I would particularly like this for expressing cad models as code instead of brep.
There are Haskell packages for uncertainty (e.g. [0], based on automatic differentiation [1]). However, these packages don't support typed dimensions, because multiplication/division becomes more complex.
It is my goal to provide quantities with uncertainty AND typed dimensions one day.
Very cool. Thanks for the links, I'm not very familiar with the Haskell ecosystem, I mostly work in Rust and Go these days. I'll definitely check them out.
This is the kind of thing that would be pretty straight-forward in Julia, I imagine. Independent libraries for uncertainties and units could easily be remixed together if the unitful quantity accepts any number type, and the uncertainties just define a new number type. Multiple dispatch should generate consistent downstream behavior "for free".
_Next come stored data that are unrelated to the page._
-- ==== Sys2Proof/Machine/Ridge.lean ====
section
/-!
DEFINITION. Meanings of the Ridge port and routing commands (chapter 08, R214 to R240).
-/
namespace Sys2Proof.Machine

open Sys2Proof

/-- The width and the lanes of a port (R215). -/
def State.setLanes (s : State) (p : Nat) (lanes : List Nat) (margins : Word) : State :=
  ((s.setPortF PORT_STATE_WIDTH p lanes.length).setReg LANE_MARGIN (p / 4) (p % 4) margins).setPort p { s.port p with lanes := lanes }

/-- PORT_TRAINED: a training of R215 ends; `lanes` are the lanes on which both ends train. The port takes the widest set in the rule's
order and asks for its first TRAILHEAD's signature, with a fresh nonce (R238). Where no lane trains it trains on. -/
def execPortTrained (p : Fin 16) (lanes : Fin 16) (margins : Word) (s : State) : Host.Outcome State Fault Refusal :=
  if s.portState p ≠ portTRAINING ∨ !s.dieRunning (p / 4) then .next s
  else
    match trainLanes lanes 4 with
    | none => .next s
    | some l =>
      let a := s.takeFree
      let b := a.2.takeFree
      let nonce := a.1.toNat * 2 ^ 64 + b.1.toNat
      let s1 := (b.2.setPortF PORT_STATE_STATE p portTRAILHEAD).setLanes p l margins
      .next ((((s1.setPort p { s1.port p with nonceOwn := nonce }).trainShells (portShells p)).saveShells (portShells p)).wantSign
        (.trailhead p false))

/-- What an intact flit in order does (R218, R219, R484): its ACK and its returned credits first; REQ and RSP bytes are accepted, a NAK
replays from the SEQ it names. -/
def State.takeFlit (s : State) (p : Nat) (f : Flit) (payload : List Byte) : State :=
  let s1 := s.takeAck p f.ack
  let x := s1.port p
  let k := pool f.cvc f.crsp
  let s2 := s1.setPort p { x with used := kset 0 x.used k (kget 0 x.used k - f.ccount) }
  let key := p * 4 + 2 + f.slot
  let ks := kget KeySlot.zero s2.fabric.keys key
  let data := f.kind == 1 || f.kind == 2
  let s3 := if data && f.enc then
      s2.setFabric fun r => { r with keys := kset KeySlot.zero r.keys key { ks with count := ks.count + 1 } }
    else s2
  let s4 := if data then s3.acceptFlit p f.vc (f.kind == 2) payload else if f.kind = 4 then s3.takeNak p ((f.ack + 1) % 4096) else s3
  (s4.pumpAll p).giveAllCredits

/-- The packet bytes of an encrypted flit that came in on port p, by the key slot it names and the flits accepted under it; none where no key is
there or the tag fails (R483 to R485). -/
def State.openFlit (s : State) (p : Nat) (f : Flit) (raw : List Byte) : Option (List Byte) :=
  let ks := kget KeySlot.zero s.fabric.keys (p * 4 + 2 + f.slot)
  if (s.portF KEY_CTRL_RX_VALID p).testBit f.slot then gcmOpen ks.bytes ks.iv (raw.take 8) ((raw.drop 8).take 244) else none

/-- RIDGE_FLIT: the 256 bytes of a flit arrive (R216 to R219, R483 to R485). `fec` is how many symbols the FEC corrected, `uncorrectable`
whether it failed. VC 12 to 15, which no packet has, are answered as a failed check is (assumption 118). -/
def execRidgeFlit (p : Fin 16) (raw : List Byte) (fec : Nat) (uncorrectable : Bool) (s : State) :
    Host.Outcome State Fault Refusal :=
  if s.portState p ≠ portUP then .next s
  else
    let f := Flit.ofBytes raw
    let s1 := s.addF PORT_FEC_CORRECTED (p / 4) (p % 4) fec
    let s2 := if uncorrectable then s1.satF PORT_ERRORS_UNCORRECTED (p / 4) (p % 4) 1 else s1
    let data := f.kind == 1 || f.kind == 2
    if uncorrectable || !flitIntact raw || f.seq != (s2.port p).rxNext || (data && decide (11 < f.vc)) then .next (s2.sendNak p)
    else if data && !f.enc && (s2.getF CRYPT_EXPERT_REQUIRE (p / 4) 0).testBit (p % 4) then
      .next ((s2.addF AUTH_FAIL_COUNT (p / 4) (p % 4) 1).sendNak p)
    else if !(data && f.enc) then .next (s2.takeFlit p f ((raw.drop 8).take 244))
    else
      match s2.openFlit p f raw with
      | some bytes => .next (s2.takeFlit p f bytes)
      | none => .next ((s2.addF AUTH_FAIL_COUNT (p / 4) (p % 4) 1).sendNak p)

/-- NAK: the peer names the SEQ it expects (R218). -/
def execNak (p : Fin 16) (seq : Fin 4096) (s : State) : Host.Outcome State Fault Refusal :=
  if s.portState p = portUP then .next (s.takeNak p seq) else .next s

/-- LANE_LOCK_LOSS: a lane of a port that is UP loses lock (R232); in TRAILHEAD nothing follows (assumption 118). -/
def execLaneLockLoss (p : Fin 16) (_lane : Fin 4) (s : State) : Host.Outcome State Fault Refusal :=
  if s.portState p = portUP then .next (s.retrain p) else .next s

/-- RETRAIN_DONE: a bundle that comes back with it is reported (R237). The port trains again, to the widest set of the healthy lanes that is no wider than before; its retry buffer is
replayed and packets that waited for it go (R232). After a self-test, its own or its peer's, the port is back in its slot (R488). -/
def execRetrainDone (p : Fin 16) (lanes : Fin 16) (margins : Word) (s : State) : Host.Outcome State Fault Refusal :=
  if s.portState p ≠ portRETRAIN then .next s
  else
    match trainLanes (lanes.val &&& (15 - (s.port p).excluded)) (s.port p).keepWidth with
    | none => .next s
    | some l =>
      let s0 := (s.setPortF PORT_STATE_STATE p portUP).setLanes p l margins
      let s1 := s0.setTest fun y => { y with heldPorts := y.heldPorts.filter fun h => h.1 != p }
      let x := s1.port p
      let s2 := match x.buffer with
        | f :: _ => s1.replay p f.seq
        | [] => s1
      let s3 := s2.setPort p { x with parked := [], replays := 0, away := false }
      let s4 := (s3.trainShells (portShells p)).saveShells (portShells p)
      .next (((x.parked.foldl (fun u k => u.pushPacket p k) (s4.linkTell p (s.bundleDead (s.port p).dir))).pumpAll p).giveAllCredits)

/-- RETRAIN_TIMEOUT: RETRAIN_US passes and the port becomes FAILED (R232, R233); a peer's self-test suspends the timer
(R488). -/
def execRetrainTimeout (p : Fin 16) (s : State) : Host.Outcome State Fault Refusal :=
  if s.portState p ≠ portRETRAIN ∨ s.portTested p then .next s
  else .next ((s.timeTo (s.port p).deadline).failPort p 3)

/-- What a write of CLEAR_COUNTS to PORT_CTRL does (Table 8.14). -/
def State.portClear (s : State) (p : Nat) : State :=
  if s.dieRunning (p / 4) then
    ((s.setReg PORT_ERRORS (p / 4) (p % 4) 0).setReg PORT_FEC (p / 4) (p % 4) 0)
  else s

/-- PORT_CLEAR_COUNTS: a write of CLEAR_COUNTS to PORT_CTRL (Table 8.14). -/
def execPortClearCounts (p : Fin 16) (s : State) : Host.Outcome State Fault Refusal :=
  .next (s.portClear p)

/-- FLOW_RETURN: flows whose traffic on a substitute port is acknowledged move back to port p (R234). -/
def execFlowReturn (p : Fin 16) (s : State) : Host.Outcome State Fault Refusal :=
  if s.portSlot p then .next (s.flowsReturn p).giveAllCredits else .next s

/-- PACKET_FORWARD: a packet issued at die d, or the first of its VC and kind that came in on a port of die d, is forwarded by its route
word (R225 to R227, R235, R236). The flits of one that has left are given back (R219). -/
def execPacketForward (d : Fin 4) (from_ : Option (Fin 16)) (k : Packet) (s : State) : Host.Outcome State Fault Refusal :=
  if !s.dieRunning d then .next s
  else
    match from_ with
    | none => .next (s.forward d none k)
    | some p =>
      let x := s.port p
      let key := pool k.vc k.rsp
      let y := kget RxPool.zero x.rx key
      if p.val / 4 ≠ d.val ∨ y.first ≠ some k then .next s
      else .next ((s.setPort p { x with rx := kset RxPool.zero x.rx key y.take }).forward d (some x.dir) k).giveAllCredits

/-- Coordinates of the package that a port's DIR leads to (R223, R239). -/
def State.peerCoord (s : State) (p : Nat) : List Nat :=
  let dir := (s.port p).dir
  let dim := dir / 2
  let n := s.dimSize dim
  let own := [s.coordOf s.device 0, s.coordOf s.device 1, s.coordOf s.device 2]
  let a := own.getD dim 0
  own.set dim (if dir % 2 = 0 then (a + 1) % n else (a + n - 1) % n)

/-- Coordinates as a TRAILHEAD packet holds them: the layout of MASSIF_COORD (Table 8.9). -/
def coordWord (c : List Nat) : Nat := c.getD 0 0 + 32 * c.getD 1 0 + 1024 * c.getD 2 0

/-- TRAILHEAD: the peer's exchange packet on port p (R238, R239, R475): the 56 bytes of Table 8.8 before SIGNATURE, then the identity proof over
them. `delay` is the delay of the port in ns that the exchange's round trip has measured (R254). One whose NONCE_PEER is zero is answered with the
second TRAILHEAD, whatever the port has received before. -/
def execTrailhead (p : Fin 16) (body : List Byte) (delay : Nat) (s : State) : Host.Outcome State Fault Refusal :=
  let serial := fieldOf body 0 8
  let summit := fieldOf body 18 6
  let noncePeer := fieldOf body 40 16
  if s.portState p ≠ portTRAILHEAD ∧ s.portState p ≠ portUP then .next s
  else if !proofHolds s.sec.issuerKeys (fieldOf body 8 4) serial (body.take 56) (body.drop 56) then .next (s.failPort p 5)
  else
    let x := s.port p
    let c := s.peerCoord p
    if fieldOf body 12 2 ≠ s.dims ∨ fieldOf body 14 2 ≠ coordWord c ∨ fieldOf body 17 1 ≠ (x.dir ^^^ 1) then .next (s.failPort p 4)
    else if noncePeer ≠ 0 ∧ noncePeer ≠ x.nonceOwn then .next s
    else
      let s1 := if summit = 2 ^ 48 - 1 then s else s.setFabric fun r => { r with termSeen := max r.termSeen (summit / 2 ^ 16) }
      let y := { x with
        noncePeer := fieldOf body 24 16, peerSerial := some serial, delay := delay
        peerDevice := s.deviceAt (c.getD 0 0) (c.getD 1 0) (c.getD 2 0) }
      if noncePeer = 0 then .next ((s1.setPort p y).wantSign (.trailhead p true))
      else .next ((s1.setPort p { y with verified := true }).tryRaise p)

/-- LINK_REPORT_RECEIVE: the summit takes a member's report of a bundle, and publishes a generation; a member with every
bundle that leads to it dead departs (R229, R237, R244). -/
def execLinkReportReceive (device : Fin 10240) (dir : Fin 6) (dead : Bool) (s : State) : Host.Outcome State Fault Refusal :=
  if s.deaf then .next s else
  if !s.isSummit ∨ (s.memberOf device).isNone then .next s
  else
    let before := s.deadLinks
    let key := device.val * 8 + dir.val
    let rs := s.fabric.reports.filter (· != key)
    let s1 := (s.setFabric fun r => { r with reports := if dead then rs ++ [key] else rs })
    if s1.deadLinks = before then .next s1
    else
      let cut (m : Member) : Bool :=
        let links := ((List.range 6).filter fun k => decide (1 < s1.dimSize (k / 2))).map fun k => s1.bundleLink m.device k
        m.device != s1.device && !links.isEmpty && links.all fun l => s1.deadLinks.contains l
      let gone := (s1.fabric.members.filter cut).map (·.device)
      let s2 := if gone.isEmpty then s1
        else s1.publishMembers (s1.fabric.members.filter fun m => !gone.contains m.device)
      .next ((s2.fitMap 1024).publishMap).driveJobs

/-- LINK_MAP: a member receives a published generation and installs it (R229, R231). -/
def execLinkMap (term gen : Nat) (admitted : List Nat) (dead : List (Nat × Nat × Nat × Nat)) (s : State) :
    Host.Outcome State Fault Refusal :=
  if s.deaf then .next s else
  if s.role < 3 then .next s
  else if term < s.term then .next (s.satF SUMMIT_INFO_STALE_TERM 0 0 1)
  else if gen ≤ s.fabric.gen then .next (s.noteTerm term)
  else .next ((s.noteTerm term).installGen gen admitted (dead.map fun l => ⟨l.1, l.2.1, l.2.2.1, l.2.2.2⟩))

/-- TRAIL_SIGN_SWITCH: every operation that die d sent under a destination's old signs has completed (R231). -/
def execTrailSignSwitch (d : Fin 4) (dst : Fin 10240) (s : State) : Host.Outcome State Fault Refusal :=
  if (s.tracker d).entries.any fun e => e.dest == dst.val && ptrSpace e.req.ptr == 1 then .next s
  else .next (s.setFabric fun r => { r with oldSigns := kset 0 r.oldSigns (d.val * 16384 + dst.val) 0 })

/-- One copy of a broadcast: out on a bundle for n further packages, after `skip` that it passes over. Over a dead bundle its remainder
is handed to the other way round the ring, past the packages that other copies reach (R240, assumption 97). -/
def State.castOn (s : State) (dir skip n op : Nat) (fields : List Nat) : State :=
  if n = 0 then s
  else if !s.bundleDead dir then s.emit .broadcast (65536 + dir) (op :: skip :: n :: fields) []
  else if !s.bundleDead (dir ^^^ 1) && skip == 0 then
    s.emit .broadcast (65536 + (dir ^^^ 1)) (op :: (s.dimSize (dir / 2) - 1 - n) :: n :: fields) []
  else s

/-- Both copies of a broadcast along a dimension from here. -/
def State.castDim (s : State) (dim op : Nat) (fields : List Nat) : State :=
  let n := s.dimSize dim
  (s.castOn (2 * dim) 0 (n / 2) op fields).castOn (2 * dim + 1) 0 (n - 1 - n / 2) op fields

/-- BROADCAST_FORWARD: a broadcast that starts here, or came in on port `from_` with `left` packages of its copy still to reach
after this one, goes on along its dimension and starts the later ones (R240). A copy that still has packages to pass over (`skip`,
this one among them) only goes on. A CONTOUR packet's DELAY_NS, its fourth field, grows by the package's own forwarding time
(`delay`) and the measured delay of the port it came in on (R254). -/
def execBroadcastForward (from_ : Option (Fin 16)) (skip left op : Nat) (fields : List Nat) (delay : Nat) (s : State) :
    Host.Outcome State Fault Refusal :=
  if s.deaf then .next s else
  if !s.anyPortUp then .next s
  else
    let wait := match from_ with | some p => (s.port p).delay | none => 0
    let fs := if op = 0x90 ∧ from_.isSome then fields.set 3 (fields.getD 3 0 + delay + wait) else fields
    match from_ with
    | none => .next (((s.castDim 0 op fs).castDim 1 op fs).castDim 2 op fs)
    | some p =>
      let dir := (s.port p).dir
      if skip ≠ 0 then .next (s.castOn (dir ^^^ 1) (skip - 1) left op fs)
      else
        let s1 := s.castOn (dir ^^^ 1) 0 left op fs
        let s2 := if dir < 2 then s1.castDim 1 op fs else s1
        .next (if dir < 4 then s2.castDim 2 op fs else s2)

end Sys2Proof.Machine
end

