-- ==== Sys2Proof/Machine/Update.lean ====
section
/-!
DEFINITION. Meanings of the commands of the update engines (chapter 11): requests, outer-tier state, the life of a block
(Table 11.8), recovery, export.
-/
namespace Sys2Proof.Machine

open Sys2Proof

/-- START_CMD: a write of START to UPD_CMD (R300). -/
def execStartCmd (b : Fin 4096) (s : State) : Host.Outcome State Fault Refusal :=
  .next (s.requestUpdate b).afterWork

/-! ### Blocks -/

/-- Whether die d's engines may run blocks (R306, R317, R342). -/
def State.engineLive (s : State) (d : Nat) : Bool :=
  s.dieRunning d && s.awake && s.restored d

/-- A block whose fetch failed ends with the fetch's status (Table 11.8); one that came poisoned with the record of R312. -/
def State.endFetchFailed (s : State) (r : UpdRun) (j b status : Nat) : State :=
  let x : BlkRun := ⟨r.bucket, b, r.step, .snap, 256, [], [], 0, stDONE⟩
  let s := if status = stPOISONED then s.raise 1 0x32 r.die j 0 r.bucket b 0 else s
  (s.setUpdRun { r.started b with waiting := r.waiting.filter (· != b) }).endBlock r.die j x status

/-- One answer comes for a block's oldest fetches that still wait; a dead one goes with its last. -/
def landFetch (bucket block status : Nat) : List BlkFetch → List BlkFetch
  | [] => []
  | f :: fs =>
    if f.bucket = bucket ∧ f.block = block ∧ 0 < f.left then
      let g := { f with left := f.left - 1, status := statusMax f.status status }
      if g.dead && g.left == 0 then fs else g :: fs
    else f :: landFetch bucket block status fs

/-- STATE_FETCH_LAND: an answer to one of engine j's fetches; with the last of a block's, the block leaves FETCH_WAIT, or ends
where the fetch failed (R318, R319). -/
def execStateFetchLand (d : Fin 4) (j : Fin 3) (s : State) : Host.Outcome State Fault Refusal :=
  let mine (w : Requester) : Bool := match w with | .update k n => k == j.val && n % 2 == 0 | _ => false
  match s.takeDone d mine with
  | none => .next s
  | some (x, t) =>
    match x.who with
    | .update _ n =>
      let b := n / 16 / 2 ^ 20
      let block := n / 16 % 2 ^ 20
      let u := t.setEngFetches d j (landFetch b block x.status (t.engFetches d j))
      match u.updRunOpen b d, u.fetchOf d j b block with
      | some r, some f =>
        if f.left ≠ 0 then .next u
        else if f.status ≠ stDONE ∧ r.nextBlock j = some block then .next (u.endFetchFailed r j block f.status).afterWork
        else .next (u.setUpdRun { r with waiting := r.waiting.filter (· != block) })
      | _, _ => .next u.afterWork
    | _ => .next t

/-- Streams 1 to 5 of a block before its update, with whether a word was poisoned: from memory, or from the fetch window. -/
def State.readStreams (s : State) (r : UpdRun) (j b : Nat) : State × List (List Byte) × Bool :=
  [1, 2, 3, 4, 5].foldl (fun (a : State × List (List Byte) × Bool) k =>
    if k = 5 ∧ !r.avg then (a.1, a.2.1 ++ [List.replicate 256 0], a.2.2)
    else
      let addr :=
        if r.tier = 0 then r.streamPtr k b % 2 ^ 48
        else
          match s.fetchOf r.die j r.bucket b with
          | some f => s.windowBody r.die j f.slot + bodyOffset k
          | none => 0
      let x := a.1.localRead r.die (106 + j) addr (streamBytes k)
      (x.1, a.2.1 ++ [x.2.1], a.2.2 || x.2.2.any id)) (s, [], false)

/-- The flag set of engine j (R109). -/
def updFlagSet (j : Nat) : Fld :=
  if j = 0 then DIE_ENGINE_FLAGS_UPD0 else if j = 1 then DIE_ENGINE_FLAGS_UPD1 else DIE_ENGINE_FLAGS_UPD2

/-- The working summary slots of engine j in a run. -/
def UpdRun.workOf (r : UpdRun) (j : Nat) : KMap Slot :=
  (r.slots.filter fun p => p.1 / 16 == j).map fun p => (p.1 % 16, ⟨p.2.getD 0, false⟩)

/-- The run with engine j's working slots replaced. -/
def UpdRun.withWork (r : UpdRun) (j : Nat) (w : KMap Slot) : UpdRun :=
  { r with slots := w.foldl (fun m p => kset none m (j * 16 + p.1) (some p.2.data)) (r.slots.filter fun p => p.1 / 16 != j) }

/-- Run a run's program on block b, with its inputs (R308 to R311); the block then waits for its snapshot. A block that the working slots
hold from an earlier attempt is not folded again (R303). -/
def State.runBlock (s : State) (r : UpdRun) (j b slot : Nat) (grad : List Byte) (old : List (List Byte)) : State :=
  let regs := s.freshRegs r.code
  let ctx (w pc : Nat) : CrestCtx := ⟨w, pc, b, s.job, r.step, r.bucket * 2 ^ 20 + b⟩
  let e := updRunBlock ((grad :: old) ++ [r.hyper]) r.avg ctx r.code ⟨regs.1, r.workOf j, 0, old⟩
  let s1 := regs.2.orFlags (updFlagSet j) r.die 0 (106 + j) (3 + j) e.flags
  let x : BlkRun := ⟨r.bucket, b, r.step, .snap, slot, old, e.stage, 0, stDONE⟩
  let r1 := r.started b
  let r2 := if r.folded.contains b then { r1 with folded := r1.folded.filter (· != b) } else r1.withWork j e.work
  (s1.setUpdRun r2).setEngBlocks r.die j (s1.engBlocks r.die j ++ [x])

/-- Block b of a bucket is read, in journal slot `slot`, and computed; poison in its inputs ends it (R312, R319). -/
def State.beginBlock (s : State) (r : UpdRun) (j b slot : Nat) : State :=
  let g := s.localRead r.die (106 + j) (r.buf + 512 * b) 512
  let o := g.1.readStreams r j b
  if r.hyperPois || g.2.2.any id || o.2.2 then
    let x : BlkRun := ⟨r.bucket, b, r.step, .snap, 256, [], [], 0, stDONE⟩
    ((o.1.raise 1 0x32 r.die j 0 r.bucket b 0).setUpdRun (r.started b)).endBlock r.die j x stPOISONED
  else o.1.runBlock r j b slot g.2.1 o.2.1

/-- Engine j meets the block b that it may start next: the block waits for its outer-tier streams, ends with a fetch that failed, waits for
what holds its memory, and for a journal slot and store room (R299, R316). -/
def State.tryBlock (s : State) (r : UpdRun) (j b : Nat) : State :=
  let f := s.fetchOf r.die j r.bucket b
  let st := fetchStatus f
  let slot := s.freeSlot r.die j
  if !(r.tier == 0 || fetchLanded f) then s.noteWaits r
  else if st ≠ stDONE then (s.endFetchFailed r j b st).afterWork
  else if s.engineHeld r.die (r.buf + 512 * b) 512 false || s.streamsHeld r b false [1, 2, 3, 4, 5] || slot.isNone ||
      (s.storeUsed r.step && !s.storeFree r.die) then s
  else (s.beginBlock r j b (slot.getD 0)).afterWork

/-- BLOCK_RUN: engine j of die d starts the next block of a bucket, once its inputs are present and a journal slot and store
room are free; poison in them ends it (R299, R312, R316, R319). -/
def execBlockRun (d : Fin 4) (j : Fin 3) (bucket : Fin 4096) (s : State) : Host.Outcome State Fault Refusal :=
  match s.updRunOpen bucket d with
  | none => .next s
  | some r =>
    match r.nextBlock j with
    | none => .next s
    | some b => .next (if !s.engineLive d ∨ s.collapsing r.step ∨ 4 ≤ (s.engBlocks d j).length then s else s.tryBlock r j b)

/-- The k-th block in flight of an engine that lives, where it stands in a given phase. -/
def State.blockAt (s : State) (d j k : Nat) (ph : BlkPhase) : Option BlkRun :=
  if !s.dieRunning d then none
  else
    match (s.engBlocks d j)[k]? with
    | some x => if x.phase = ph then some x else none
    | none => none

/-- The run a block belongs to. -/
def State.runOf (s : State) (d : Nat) (x : BlkRun) : UpdRun := s.entryRun x.bucket d x.step

/-- SNAP: the k-th block in flight of an engine writes its snapshot and slot header (R314 step 1). -/
def execSnap (d : Fin 4) (j : Fin 3) (k : Fin 4) (s : State) : Host.Outcome State Fault Refusal :=
  match s.blockAt d j k .snap with
  | none => .next s
  | some x =>
    if s.snapHeld d j x then .next s
    else .next ((s.writeSnap d j x).setBlk d j { x with phase := .moments })

/-- Write some streams of a block's new state, and go on to a phase. -/
def State.writeNew (s : State) (d j : Nat) (x : BlkRun) (ks : List Nat) (ph : BlkPhase) : State :=
  let r := s.runOf d x
  let w := s.writeStreams r j x.block x.new ks
  w.1.setBlk d j { x with phase := ph, outer := w.2 }

/-- MOMENTS: streams 3 and 4 are written (R314 step 2). -/
def execMoments (d : Fin 4) (j : Fin 3) (k : Fin 4) (s : State) : Host.Outcome State Fault Refusal :=
  match s.blockAt d j k .moments with
  | none => .next s
  | some x =>
    if s.streamsHeld (s.runOf d x) x.block true [3, 4] then .next s
    else .next (s.writeNew d j x [3, 4] .weights).afterWork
julia> using Unitful: m, s
julia> using Measurements
julia> Δx = (3.0 ± 0.1)m
3.0 ± 0.1 m
julia> t = (1.0 ± 0.2)s
1.0 ± 0.2 s
julia> v = Δx / t
3.0 ± 0.61 m s^-1
But why not both? A number system with dimensions and which automatically propagates measurement uncertainty through calculations (a la Taylor's train wreck book) doesn't seem totally infeasible?
I would particularly like this for expressing cad models as code instead of brep.